Al di là delle presunte responsabilità sul decesso dell'animale, il caso riporta al centro una questione molto più ampia: lo sfruttamento degli elefanti in contesti turistici, culturali e commerciali. In molte aree dell'Asia, questi animali vengono infatti ancora impiegati per attività che vanno dalle passeggiate con i turisti (spesso spacciate per attività rispettose e sostenibili) agli spettacoli, fino appunto ai servizi fotografici. Proprio per questo, lo zoo di Bali ha deciso recentemente di bandire le passeggiate dorso di elefante.

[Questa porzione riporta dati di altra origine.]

-- ==== Sys2Proof/Tests/Slice0.lean ====
section
/-!
SUPPORT. The smoke test of well-formedness, one small test per family, and for each statement of Certificates/Slice0/Obligations.lean a
concrete state that meets its hypotheses (`witness_<Name>`, a clause of the statement for each conjunct). Where a hypothesis asks a free
value of Config for an answer (a signature that verifies, a key that is valid) no concrete state can show it: the witness shows the
others, and the statement's other clause covers the other answer.
-/
namespace Sys2Proof.Tests
open Sys2Proof.Machine Sys2Proof.Spec

set_option Elab.async false

/-! ## States and headers for the tests -/

/-- A device in RUN with its link up, PF0 enabled for bus mastering and a command frame waiting in slot 1. -/
def base : State :=
  { pcie := { linkUp := true, speed := 5, width := 16, fns := [(0, { gen := 1, st := .active, mse := true, bme := true })] }
    mbx := { ready := true, slots := [(1, { st := .queued })], order := [1] }
    boot := { step := 12 } }

/-- The header of a frame of PF0 with `n` bytes of arguments at level `l`. -/
def hd (n : Nat) (l : Byte := 0) : Hdr := { argLen := n, level := l }

/-- A buffer of the host with the bytes read from it. -/
def bufOf (bytes : List Byte) (len : Nat := 0) : Buf :=
  { addr := 0x1000, len := BitVec.ofNat 32 (if len = 0 then bytes.length else len), data := bytes }

/-- `base` with VF1 and VF2, the second one in its FLR. -/
def withVfs : State := { base with pcie := { base.pcie with
  vfEn := true, numVfs := 2,
  fns := [(0, { gen := 1, st := .active, mse := true, bme := true }), (1, { gen := 2, st := .active, mse := true, bme := true, perm := 3 }),
    (2, { gen := 1, st := .flr, flr := true, quota := 7 })] } }

/-- Nothing that the free value says: the call did not end with an error. -/
abbrev Ok {ε α : Type} (e : Except ε α) : Prop := e.isOk = true

/-- A NOP, and a SHA3-256 digest of 64 bytes. -/
def nopDesc : Desc := { opcode := 1 }

def digestDesc : Desc := { opcode := 0x60, inLen := 64, outLen := 32, inPtr := 0x1000, outPtr := 0x2000, param := 0x1200 }

/-- `base` with every unit in service and every generator seeded. -/
def withUnits : State := { base with
  plb := { units := (List.range 160).map (fun n => (n, ({ st := .inService } : Machine.PUnit))) }
  grt := { st := .ok, gens := (List.range 38).map (fun n => (n, ({ st := .ok, fill := 100 } : Gen))) } }

/-! ## Well-formed commands: one ill-formed term for each check -/

theorem test_wf_header : (Instr.devInfo { iss := .pf 0 }).wf = false ∧ (Instr.devInfo { iss := .pf 16 }).wf = false ∧
    (Instr.devInfo { iss := .vf 0 }).wf = false ∧ (Instr.devInfo { iss := .vf 256 }).wf = false ∧
    (Instr.devInfo { iss := .smb, argLen := 65536 }).wf = false ∧ (Instr.devInfo {}).wf = true := by decide

theorem test_wf_arguments : (Instr.devExpert {} 256).wf = false ∧ (Instr.queInfo {} 65536).wf = false ∧
    (Instr.txnBegin {} (2 ^ 32)).wf = false ∧ (Instr.queClass {} 0 0 1 [0, 0, 0, 0, 0, 0]).wf = false ∧
    (Instr.fltBudget {} 4 0 [65536]).wf = false ∧ (Instr.fltBudget {} 4 0 [0, 0, 0, 0, 0]).wf = false ∧
    (Instr.lcyAdvance {} {} 9 0).wf = false ∧ (Instr.lcyAdvance {} {} 0 5).wf = false := by decide

theorem test_wf_buffer : (Instr.fwPutty {} { len := 2, data := [0] }).wf = false ∧ (Instr.fwPutty {} { len := 1, data := [0] }).wf = true := by
  decide

theorem test_wf_pages_and_queues : (Instr.quePiWrite 256 0 0).wf = false ∧ (Instr.quePiWrite 0 4096 0).wf = false ∧
    (Instr.quePiWrite 1 16 0).wf = false ∧ (Instr.pushSlotWrite 0 0 505 [0, 0, 0, 0, 0, 0, 0, 0]).wf = false ∧
    (Instr.queueStopped 4096).wf = false ∧ (Instr.queModWrite 0 0 1024 0).wf = false ∧ (Instr.queModWrite 0 0 0 256).wf = false ∧
    (Instr.fence 4096).wf = false ∧ (Instr.jobEnd { q := 4097 }).wf = false := by decide

theorem test_wf_registers : (Instr.regWrite (.bar 256 0 4 0)).wf = false ∧ (Instr.regWrite (.bar 0 0 0 0)).wf = false ∧
    (Instr.regWrite (.bar2 0 0 9 0)).wf = false ∧ (Instr.regWrite (.cfg 256 .memSpace 0)).wf = false ∧
    (Instr.unmappedRead { f := 256 }).wf = false ∧ (Instr.pcieErrCntRead 6).wf = false ∧ (Instr.pcieLinkError 3).wf = false := by decide

theorem test_wf_units : (Instr.mHalt 36).wf = false ∧ (Instr.regionAlloc {} 9).wf = false ∧ (Instr.arbRound 0 0 [] 0).wf = false ∧
    (Instr.arbRound 0 16 [] 0).wf = false ∧ (Instr.engineWipeDone true 9).wf = false ∧ (Instr.renderTakeover 151).wf = false ∧
    (Instr.hostFrameRx 8 0 0 0 {}).wf = false ∧ (Instr.hostFrameRx 0 4 0 0 {}).wf = false ∧ (Instr.portUp 16 0).wf = false ∧
    (Instr.overlapTimer 16384 0).wf = false ∧ (Instr.overlapTimer 0 2).wf = false ∧ (Instr.drainTimer 2 0 0).wf = false ∧
    (Instr.reservationWriteDone 131072 .first).wf = false ∧ (Instr.telemetrySample 8 0 0 0).wf = false ∧ (Instr.sdUnlock 4).wf = false := by decide

theorem test_wf_sources_and_holders : (Instr.revokeAck { kind := .standing, idx := 8 }).wf = false ∧
    (Instr.revokeAck { kind := .renderLa, idx := 36 }).wf = false ∧ (Instr.revokeAck { kind := .lath, idx := 36 }).wf = false ∧
    (Instr.revokeAck { kind := .hawk, idx := 9 }).wf = false ∧ (Instr.revokeAck { kind := .sponge, idx := 16 }).wf = false ∧
    (Instr.tamperAlarm 19 true).wf = false ∧ (Instr.sourceWindowEnd 8 {}).wf = false ∧ (Instr.reseedDue 38 true).wf = false ∧
    (Instr.causeReport 768 0 true).wf = false ∧ (Instr.causeReport 0 4096 true).wf = false ∧ (Instr.wire 24 0 0).wf = false ∧
    (Instr.wire 0 31 0).wf = false ∧ (Instr.autoExit { group := 24 } false {}).wf = false ∧ (Instr.mbxDoorbell 0 16 none).wf = false ∧
    (Instr.vmbDoneClear 0).wf = false := by decide

/-! ## Witnesses: the queue of commands -/

theorem witness_StepRunsFrontCommand : ({ base with pending := [.linkDown, .vfEnable] } : State).pending = .linkDown :: [.vfEnable] := by (repeat' apply And.intro) <;> decide +kernel

theorem witness_EmptyQueueTicks : State.reset.pending = [] ∧ State.reset.computeOn = false ∧ State.reset.pwr.vin = false ∧
    State.reset.pwr.vbat = false ∧ base.pending = [] ∧ base.computeOn = true ∧ (base.clk + 1).toNat % 25000 ≠ 0 ∧
    ({ base with clk := 24999 } : State).computeOn = true ∧ (({ base with clk := 24999 } : State).clk + 1).toNat % 25000 = 0 ∧
    ({ State.reset with pwr := { State.reset.pwr with vbat := true } } : State).computeOn = false ∧
    ({ State.reset with pwr := { State.reset.pwr with vbat := true } } : State).pwr.vbat = true := by (repeat' apply And.intro) <;> decide +kernel

theorem witness_CommandsLeaveQueueAndTime : ∃ t, exec .l1Entry base = .next t := ⟨_, rfl⟩

theorem witness_LifeCycleBitsStay : HoldsBits [1] [1, 0, 0, 0, 0, 0, 0, 0] ∧
    (∃ t, step { base with otp := { lcw := [1, 0, 0, 0, 0, 0, 0, 0] }, pending := [.l1Entry] } = .next t) := by
  refine ⟨⟨rfl, fun i => ?_⟩, _, rfl⟩
  match i with
  | 0 => rfl
  | 1 | 2 | 3 | 4 | 5 | 6 | 7 => rfl
  | n + 8 => simp

theorem witness_MicrowordBeyondEnginesStops : 36 ≤ 36 := by (repeat' apply And.intro) <;> decide +kernel

/-! ## Witnesses: commands of Arong -/

theorem witness_StatusCommandsAnswer :
    Runs base (hd 0) { vf := true, smb := true, basic := true, primer := true, scrap := true } ∧
    Runs base (hd 0 1) { smb := true, basic := true, primer := true, scrap := true } ∧ Runs base (hd 0) { smb := true } ∧
    Runs base { iss := .smb, argLen := 1 } { smb := true, basic := true, len := 1, lenX := 1 } ∧
    Runs base (hd 0) { smb := true, basic := true } ∧ Runs base (hd 0) { smb := true, basic := true, primer := true } ∧
    Runs base (hd 2) { smb := true, basic := true, len := 2, lenX := 2 } ∧ (engArg 1 0).toOption = some 0 ∧ (engArg 5 53).toOption = some 150 := by (repeat' apply And.intro) <;> decide +kernel

/-- A transaction is open, SA 16 383 is present, and slot 7 holds a key that handle 1 0001 0000 0007h names. -/
def withObjects : State := { withVfs with
  mbx := { base.mbx with txn := some {} }
  rdr := { sas := [(16383, { present := true })] }
  bnd := { slots := [(7, { st := .allocated, run := 1, serial := 1, gen := 1 })] } }

theorem witness_StatusCommandsAnswer_objects :
    Runs base (hd 1) { vf := true, len := 1, lenX := 1 } ∧ target (hd 1) 255 = 255 ∧ ((running withVfs (hd 1)).fn 3).st = .absent ∧
    Runs base (hd 2) { vf := true, len := 2, lenX := 2 } ∧ targetQueue (running base (hd 2)) (hd 2) 4095 = some 4095 ∧
    Runs withObjects (hd 0) {} ∧ (running withObjects (hd 0)).mbx.txn = some {} ∧ (running base (hd 0)).mbx.txn = none ∧
    Runs base (hd 1) { smb := true, len := 1, lenX := 1 } ∧
    Runs withObjects (hd 4) { len := 4, lenX := 4 } ∧ ((running withObjects (hd 4)).sa 0 16383).present = true ∧
    Runs withObjects (hd 8) { vf := true, len := 8, lenX := 8 } := by (repeat' apply And.intro) <;> decide +kernel

/-- The handle of slot 7 in `withObjects`. -/
def handle7 : W64 := 0x0000010100000007

theorem witness_StatusCommandsAnswer_key :
    ((running withObjects (hd 8)).handleSlot (hd 8).iss.fn handle7).toOption = some 7 := by (repeat' apply And.intro) <;> decide +kernel

/-- A device with an attestation secret and two log records. -/
def withLog : State := { base with mram := { log := [{ seq := 4 }, { seq := 5 }], logSeq := 5 }
                                   bnd := { slots := [(8196, { st := .allocated, origin := .system, klen := 64 })] } }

Anche quando non ci sono maltrattamenti evidenti o immediatamente dimostrabili, esiste però anche un problema più sottile, ma altrettanto serio: quello della spettacolarizzazione. Gli elefanti sono animali sociali, dotati di una complessa vita cognitiva ed emotiva. In natura, vivono in gruppi familiari stabili, comunicano tra loro con suoni a bassa frequenza e mostrano forme di "intelligenza", empatia e auto-consapevolezza estremamente complesse.

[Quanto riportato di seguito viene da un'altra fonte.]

/-- How the machine can refuse a step: an action of software that the spec calls UNSPECIFIED and gives no effect
(93_implementation_defined, treatment "refuse"). Each is safe: nothing is proved of such a run. -/
inductive Refusal where
  /-- Raised by an arm of `exec` whose instruction has no meaning yet. Safe. -/
  | notModelled (mnemonic : String)
  /-- U1, raised by register accesses of a wrong size, alignment or span (20_memory R182). -/
  | registerAccess (offset size : Nat)
  /-- U3, raised by a change of `fctl` while the IOMMU is not Off or a queue is on (10_state R41). -/
  | featureChangeWhileActive
  /-- U5, raised by a write of `ddtp`, `cqcsr`, `fqcsr` or `pqcsr` while its `busy` is 1 (10_state R45, R76). -/
  | writeWhileBusy (offset : Nat)
  /-- U6, raised by writing a directory mode to `ddtp` while it holds one (10_state R48). -/
  | illegalModeTransition
  /-- U7, raised by enabling a queue whose base is not aligned to its size (10_state R52). -/
  | misalignedQueue (offset : Nat)
  /-- U8, raised by writing a queue base while its queue is busy or on (10_state R53). -/
  | queueBaseWhileOn (offset : Nat)
  /-- U13, raised when the IOMMU would have to store something other than an aligned 4-byte write to an MRIF
  (46_msi_translation R568). -/
  | mrifAccess (tag : Nat)
  /-- U16, raised by modifying the debug registers or the configuration while `Go/Busy` is 1
  (48_debug_interface R633). -/
  | debugInProgress (offset : Nat)
deriving DecidableEq, Repr

/-! ## The state -/

/-- The IOMMU, its memory, and the interface to its environment. -/
structure State where
  /-- the implementation's and platform's parameters, never changed by a step -/
  cfg : Config
  fctl : Fctl
  ddtp : DdtPointer
  ddtpBusy : Bool
  /-- the value before the write that set `ddtp.busy` (10_state R113) -/
  ddtpOld : DdtPointer
  cqb : QueueBase
  cqh : BitVec 32
  cqt : BitVec 32
  fqb : QueueBase
  fqh : BitVec 32
  fqt : BitVec 32
  pqb : QueueBase
  pqh : BitVec 32
  pqt : BitVec 32
  cqcsr : Cqcsr
  fqcsr : Fqcsr
  pqcsr : Pqcsr
  ipsr : Ipsr
  iocountinh : BitVec 32
  iohpmcycles : HpmCycles
  iohpmctr : Vector (BitVec 64) 31
  iohpmevt : Vector HpmEvent 31
  trReqIova : BitVec 52
  trReqCtl : TrReqCtl
  trResponse : TrResponse
  icvec : Icvec
  msiCfgTbl : Vector MsiEntry 16
  mem : Memory
  ioatc : List CacheEntry
  inflight : List InFlight
  /-- the `IOFENCE.C` pending at `cqh` -/
  fence : Option Instr
  /-- an `ATS.INVAL` fetched since the last completed fence has timed out -/
  timedOut : Bool
  requests : List (Received Request)
  /-- the activations under way (10_state R112: an in-flight request may be at any step) -/
  activations : List Activation
  completions : List Completion
  accesses : List DeviceAccess
  faults : List FaultRecord
  pages : List (Received PageRequest)
  /-- page-request records decided and not yet written, oldest first (10_state R115) -/
  pageRecords : List PageRecord
  messages : List Message
  /-- bit `v`: an MSI for vector `v` is owed (10_state R114) -/
  msiOwed : BitVec 16
  failed : Bool
  /-- 8-byte register accesses of which one half is still to be performed (20_memory R182) -/
  halves : List HalfAccess
  /-- model's own: free values drawn so far -/
  draws : Nat
  /-- model's own: what the environment does and which agent moves, next first -/
  agenda : List Event
  /-- model's own: what register reads returned, oldest first -/
  hostReads : List HostRead
deriving DecidableEq, Repr

/-- An event selector with every field 0. -/
def HpmEvent.zero : HpmEvent := ⟨0#15, false, 0#20, 0#24, false, false, false, false⟩

/-- The machine right after reset (70_reset R730 to R734) on a given platform. The values the spec states are 0; those
it leaves UNSPECIFIED are 0 too, a DESIGN CHOICE (assumption 3). -/
def State.resetOn (c : Config) : State where
  cfg := c
  fctl := ⟨c.beReset, c.wsiReset, c.gxlReset⟩
  ddtp := ⟨if c.resetBare then .bare else .off, 0#44⟩
  ddtpBusy := false
  ddtpOld := ⟨.off, 0#44⟩
  cqb := ⟨0#5, 0#44⟩
  cqh := 0#32
  cqt := 0#32
  fqb := ⟨0#5, 0#44⟩
  fqh := 0#32
  fqt := 0#32
  pqb := ⟨0#5, 0#44⟩
  pqh := 0#32
  pqt := 0#32
  cqcsr := ⟨false, false, false, false, false, false, false, false⟩
  fqcsr := ⟨false, false, false, false, false, false⟩
  pqcsr := ⟨false, false, false, false, false, false⟩
  ipsr := ⟨false, false, false, false⟩
  iocountinh := 0#32
  iohpmcycles := ⟨0#63, false⟩
  iohpmctr := Vector.replicate 31 0#64
  iohpmevt := Vector.replicate 31 HpmEvent.zero
  trReqIova := 0#52
  trReqCtl := ⟨false, false, false, false, 0#20, false, 0#24⟩
  trResponse := ⟨false, 0#2, false, 0#44⟩
  icvec := ⟨0#4, 0#4, 0#4, 0#4⟩
  msiCfgTbl := Vector.replicate 16 ⟨0#54, 0#32, false⟩
  mem := []
  ioatc := []
  inflight := []
  fence := none
  timedOut := false
  requests := []
  activations := []
  completions := []
  accesses := []
  faults := []
  pages := []
  pageRecords := []
  messages := []
  msiOwed := 0#16
  failed := false
  halves := []
  draws := 0
  agenda := []
  hostReads := []

/-- The machine right after reset on the platform of the test vectors (assumption 4). -/
def State.reset : State := State.resetOn Config.platform

end Sys2Proof.Machine
end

Trasformarli in "scenografie viventi" per l'intrattenimento o la realizzazione di immagini significa spesso calpestare la loro natura e la loro dignità. Anche pratiche apparentemente innocue, come appunto dipingere il corpo di un animale o obbligarlo a posare con persone, implicano comunque un certo grado di stress e disagio, che possono incidere sul suo benessere.

La questione va oltre la morte di Chanchal

Per questo motivo, esperti e numerose organizzazioni per la tutela degli animali chiedono da tempo regole ancora più severe sull'impiego degli elefanti in cattività o sulla loro detenzione all'interno di zoo e parchi faunistici, soprattutto in contesti non necessari, come quello dell'intrattenimento o del turismo, che possono anche incentivare ulteriormente lo sfruttamento e il maltrattamento di questi animali.

La morte dell'elefantessa Chanchal, molto probabilmente, non è direttamente collegata al servizio fotografico o alla vernice rosa che è stata utilizzata per dipingere il suo corpo. Ma anche se è morta per la sua età ormai molto avanzata, quello che sta accadendo non chiude la questione. Il problema non è infatti solo come questi animali muoiono in contesti di cattività, ma anche e soprattutto come – e per cosa – vengono fatti vivere.